The Cessna GC-1 was an air racer built to compete in the Cirrus All American Air Derby in 1930.

==Design and development==
Cessna built the GC-1 for Blackwell Aviation to compete for a $25,000 prize in the 1930 Cirrus All American Air Derby. Blackwell registered the Cessna GC-1 NR-144V.

The aircraft was a mid-wing open cockpit taildragger.
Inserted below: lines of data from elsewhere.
/-- Each of the three cases. -/
theorem witness_UnsampledInputsHaveNoEffect :
    ((resetting c4).rst = (⟨true, false, 1, 2, 3, false⟩ : Inputs c4).rst ∧ (resetting c4).rst = true) ∧
    ((quiet c4).rst = (⟨false, false, 1, 2, 3, true⟩ : Inputs c4).rst ∧ (Regs.reset c4).busy = false ∧ (quiet c4).cmdValid = false) ∧
    ((offer c4 1 2 3).rst = ({ offer c4 1 2 3 with outReady := true } : Inputs c4).rst ∧ (Regs.reset c4).busy = false ∧
      (offer c4 1 2 3).command = ({ offer c4 1 2 3 with outReady := true } : Inputs c4).command) := by decide

/-- Each clause: idle; busy with WALK; busy with another opcode; a command with no reset. -/
theorem witness_OutputPortsFollowTheRegisters : (Regs.reset c4).busy = false ∧
    ((walking c4 3 1 1 false false).busy = true ∧ (walking c4 3 1 1 false false).op.bits = 0b00#2) ∧
    (({ walking c4 3 1 1 false false with op := .zo } : Regs c4).busy = true ∧
      ({ walking c4 3 1 1 false false with op := .zo } : Regs c4).op.bits ≠ 0b00#2) ∧
    ((offer c4 1 2 3).rst = false ∧ (offer c4 1 2 3).cmdValid = true) := by decide

theorem witness_DerivedConstants : c16.width = .w16 ∧ Config.reference.width = .w32 := by decide

theorem witness_BitsAboveWAreZero : c16.W ≤ 16 ∧ Config.reference.W ≤ 32 := by decide

theorem witness_AlternatingWordIsSeedXorOnes : c16.W ≤ 16 ∧
    ({ walking c4 3 1 1 false false with op := .zo } : Regs c4).busy = true ∧
    ({ walking c4 3 1 1 false false with op := .zo } : Regs c4).op ≠ .walk := by decide

/-- The first index of the falling lap, and the last of it. -/
theorem witness_WalkingWordIsTheSourcesWord :
    ((0 : BitVec c16.SW).toNat = 16 % c16.W ∧ true = decide ((16 / c16.W) % 2 = 1)) ∧
    ((15 : BitVec c16.SW).toNat = 31 % c16.W ∧ true = decide ((31 / c16.W) % 2 = 1)) := by decide

theorem witness_AlternatingWordIsTheSourcesWord : true = decide (0 % 2 = 0) ∧ false = decide (1 % 2 = 0) := by decide

theorem witness_AnchorIsRedundant : 32 % (2 * c16.W) = 0 ∧ 0 % (2 * c16.W) = 0 := by decide

theorem witness_WalkHasPeriodTwoW : 0 + 2 * c16.W < 33 := by decide

theorem witness_WalkPolaritiesAreComplements : 9 < 10 := by decide

/-- The ends of the two laps. -/
theorem witness_WalkingBitPosition : 15 < c16.W ∧ (c16.W ≤ 16 ∧ 16 < 2 * c16.W) ∧ (c16.W ≤ 31 ∧ 31 < 2 * c16.W) := by decide

theorem witness_AltWordsAlternate : 2 < 5 ∧ 2 + 1 < 5 ∧ 2 + 2 < 5 := by decide

/-- A state in the middle of the longest sequence of `c4` meets the invariants. -/
theorem busy_inv : (busy c4 15 13 13 false false [ready c4]).Inv :=
  ⟨by decide, by decide, by decide, by decide, by decide, by decide, by decide, by decide, by decide⟩

/-- For InvariantIsKeptByEveryStep and IndexNeverWraps. -/
theorem witness_InvariantIsKeptByEveryStep : (busy c4 15 13 13 false false [ready c4]).Inv ∧
    (busy c4 15 13 13 false false [ready c4]).regs.outputs.outLast = false ∧
    ∃ t, step (busy c4 15 13 13 false false [ready c4]) = .next t := ⟨busy_inv, by decide, _, rfl⟩

/-- Each clause of the reachable states' invariants: a state reached by a reset edge and an accept has BUSY = 1. -/
theorem witness_ReachableStatesMeetTheInvariants : ∃ t, Reachable t ∧ t.regs.busy = true ∧ t.regs.op.bits = 0b10#2 ∧ t.regs.err = false :=
  ⟨_, .step (.reset (idle c4 [offer c4 0x02#8 0 3])) rfl, by decide, by decide, by decide⟩

theorem witness_reachable_error : ∃ t, Reachable t ∧ t.regs.err = true ∧ t.regs.op.bits = 0b00#2 :=
  ⟨_, .step (.reset (idle c4 [offer c4 0x85#8 0 3])) rfl, by decide, by decide⟩

/-- WALK of length 3 with one stalled cycle among the four that follow. -/
def streamed : State := idle c4 [offer c4 0x04#8 0 3, ready c4, quiet c4, ready c4, ready c4]

/-- For DeliveredStreamIsTheSourcesSequence and CommandEndsWhenItsWordsAreTaken: after the accept the whole command is
taken in 4 cycles, and none of them is a reset. -/
theorem witness_DeliveredStreamIsTheSourcesSequence :
    commandHandshake streamed.currentInputs streamed.regs = true ∧
    decode streamed.currentInputs.command = .ok (.walk true 3) ∧
    ∃ t, step streamed = .next t ∧ NoReset 4 t ∧ readyCycles 4 t = 3 ∧ (∀ m, m < 4 → readyCycles m t < 3) :=
  ⟨by decide, by decide, _, rfl, by unfold NoReset; decide, by decide, by decide⟩

/-- For the clause of CommandEndsWhenItsWordsAreTaken on a consumer that is never ready. -/
theorem witness_never_ready : ∃ t, step (idle c4 [offer c4 0x04#8 0 3, quiet c4, quiet c4]) = .next t ∧ NoReset 2 t ∧
    readyCycles 2 t = 0 ∧ 1 ≤ (Instr.walk true 3).len :=
  ⟨_, rfl, by unfold NoReset; decide, by decide, by decide⟩

theorem witness_CommandWordsHaveTheRequestedLength :
    (withLast (commandWords c16 (.chk 5)))[4]? = some (0xAAAA#32, true) := by decide

theorem witness_PresetsEmitWhatAltEmits : (idle c4 [ready c4]).regs.busy = false ∧ 5 < 2 ^ (idle c4 [ready c4]).cfg.LW ∧
    (∃ t u, exec (.chk 5) (idle c4 [ready c4]) = .next t ∧
      exec (.alt (zextC (chkW (idle c4 [ready c4]).cfg)) 5) (idle c4 [ready c4]) = .next u) ∧
    ∃ t u, exec (.zo 5) (idle c4 [ready c4]) = .next t ∧ exec (.alt 0 5) (idle c4 [ready c4]) = .next u :=
  ⟨by decide, by decide, ⟨_, _, rfl, rfl⟩, _, _, rfl, rfl⟩

theorem witness_RetainedValuesAreNotObservable : (idle c4 [quiet c4]).regs.busy = false ∧
    ({ walking c4 3 1 1 false false with busy := false } : Regs c4).busy = false ∧
    ({ walking c4 3 1 1 false false with busy := false } : Regs c4).err = (idle c4 [quiet c4]).regs.err ∧
    ({ walking c4 3 1 1 false false with busy := false } : Regs c4).errCtrl = (idle c4 [quiet c4]).regs.errCtrl ∧
    (idle c4 [quiet c4]).currentInputs.rst = false ∧
    (commandHandshake (idle c4 [quiet c4]).currentInputs (idle c4 [quiet c4]).regs &&
      legal (idle c4 [quiet c4]).currentInputs.cmdCtrl) = false := by decide

theorem witness_ResetErasesTheHistory : 1 < 2 ∧ ((idle c4 [ready c4, resetting c4]).inputsAt 1).rst = true := by decide

theorem witness_ErrorIsStickyUntilReset :
    (⟨c4, { Regs.reset c4 with err := true, errCtrl := 0x85#8 }, [offer c4 0x06#8 0 0, ready c4], 0, 0⟩ : State).regs.err = true ∧
    NoReset 2 ⟨c4, { Regs.reset c4 with err := true, errCtrl := 0x85#8 }, [offer c4 0x06#8 0 0, ready c4], 0, 0⟩ :=
  ⟨by decide, by unfold NoReset; decide⟩

theorem witness_InstancesDoNotInterfere : (0 : Nat) ≠ 1 := by decide

/-- Each clause at the ends of its range. -/
theorem witness_OnlyDescribedInstancesAreBuilt : (1 ≤ 1 ∧ 1 ≤ 64 ∧ 64 ≤ 64) ∧ ((8 : Nat) ≠ 16 ∧ (8 : Nat) ≠ 32) ∧ 64 < 65 := by
  decide

/-- For EachInstanceReadsItsOwnPorts, and both clauses of EachInstanceRunsAsItWouldAlone: the second of two equal
instances. -/
theorem witness_EachInstanceRunsAsItWouldAlone : (freshBank [c4, c4])[1]? = some (State.resetFor c4 1) ∧
    (State.resetFor c4 1).env = 1 ∧ [c4, c4][1]? = some c4 := by decide

theorem witness_AssemblerEncodesItsLines : 15 < 2 ^ c4.LW ∧ 0xFFFF < 2 ^ c4.W ∧ 255 < 256 ∧ 2 ^ c4.W ≤ 0x10000 ∧ 2 ^ c4.LW ≤ 16 := by
  decide

end Sys2Proof.Tests
end

section
/-! Proofs of the statements on the scope of the model (00_scope.md): the word in its container (R9), the derived
constants (R11), the instances that are built (R8, R10). -/

namespace Sys2Proof.Machine

variable {c : Config} {k : Nat}

/-! ### Output words (R9) -/

/-- Whatever the word, masking with MASK_W clears the bits from W up. -/
theorem getLsbD_and_maskW_of_le (v : Word) (hk : c.W ≤ k) : (v &&& zextC (maskW c)).getLsbD k = false := by
  simp [Nat.not_lt.mpr hk]

theorem getLsbD_wbsWord_of_le (shift : BitVec c.SW) (flip pol : Bool) (hk : c.W ≤ k) :
    (wbsWord shift flip pol).getLsbD k = false :=
  getLsbD_and_maskW_of_le _ hk

theorem getLsbD_awmWord_of_le (seed : BitVec c.W) (toggle : Bool) (hk : c.W ≤ k) :
    (awmWord seed toggle).getLsbD k = false :=
  getLsbD_and_maskW_of_le _ hk

/-- The three words `out_data` can be (R147). -/
theorem Regs.outData_cases (r : Regs c) :
    (r.busy = false ∧ r.outData = 0) ∨
    (r.busy = true ∧ r.op = .walk ∧ r.outData = wbsWord r.shift r.flip r.pol) ∨
    (r.busy = true ∧ r.op ≠ .walk ∧ r.outData = awmWord r.seed r.toggle) := by
  cases hb : r.busy <;> cases ho : r.op <;> simp [Regs.outData, hb, ho]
The landing gear was attached by struts to both the fuselage, and the wing spar.

A more powerful version with a shortened fuselage was built as the GC-2, powered by a 110 hp Warner Scarab 7-cylinder radial engine.

==Operational history==
Stanley Stanton placed seventh in the 1930 Cirrus All American Air Derby with the GC-1. The press proclaimed the racer the "Winged Torpedo". E.B Smith flew the aircraft in the 1930 National Air Races placing fourth with an average speed of 137.4 mph.

The GC-1 was destroyed in a landing accident, in collision with a mail plane at the Kansas City Municipal Airport.

==Variants==
- GC-1
  The sole GC-1, given the name Miss Blackwell, was completed in 1929, powered by a 95 hp Cirrus Ensign. the GC-1 had two liveries, the first was Cessna Red with black registration numbers N144V the second was Cessna red with yellow registration numbers and the script "Miss Blackwell" added to the cowling.

- GC-2
  A second aircraft almost identical to the GC-1, but powered by a 110 hp Warner Scarab and fuselage length of 20 ft 5 in.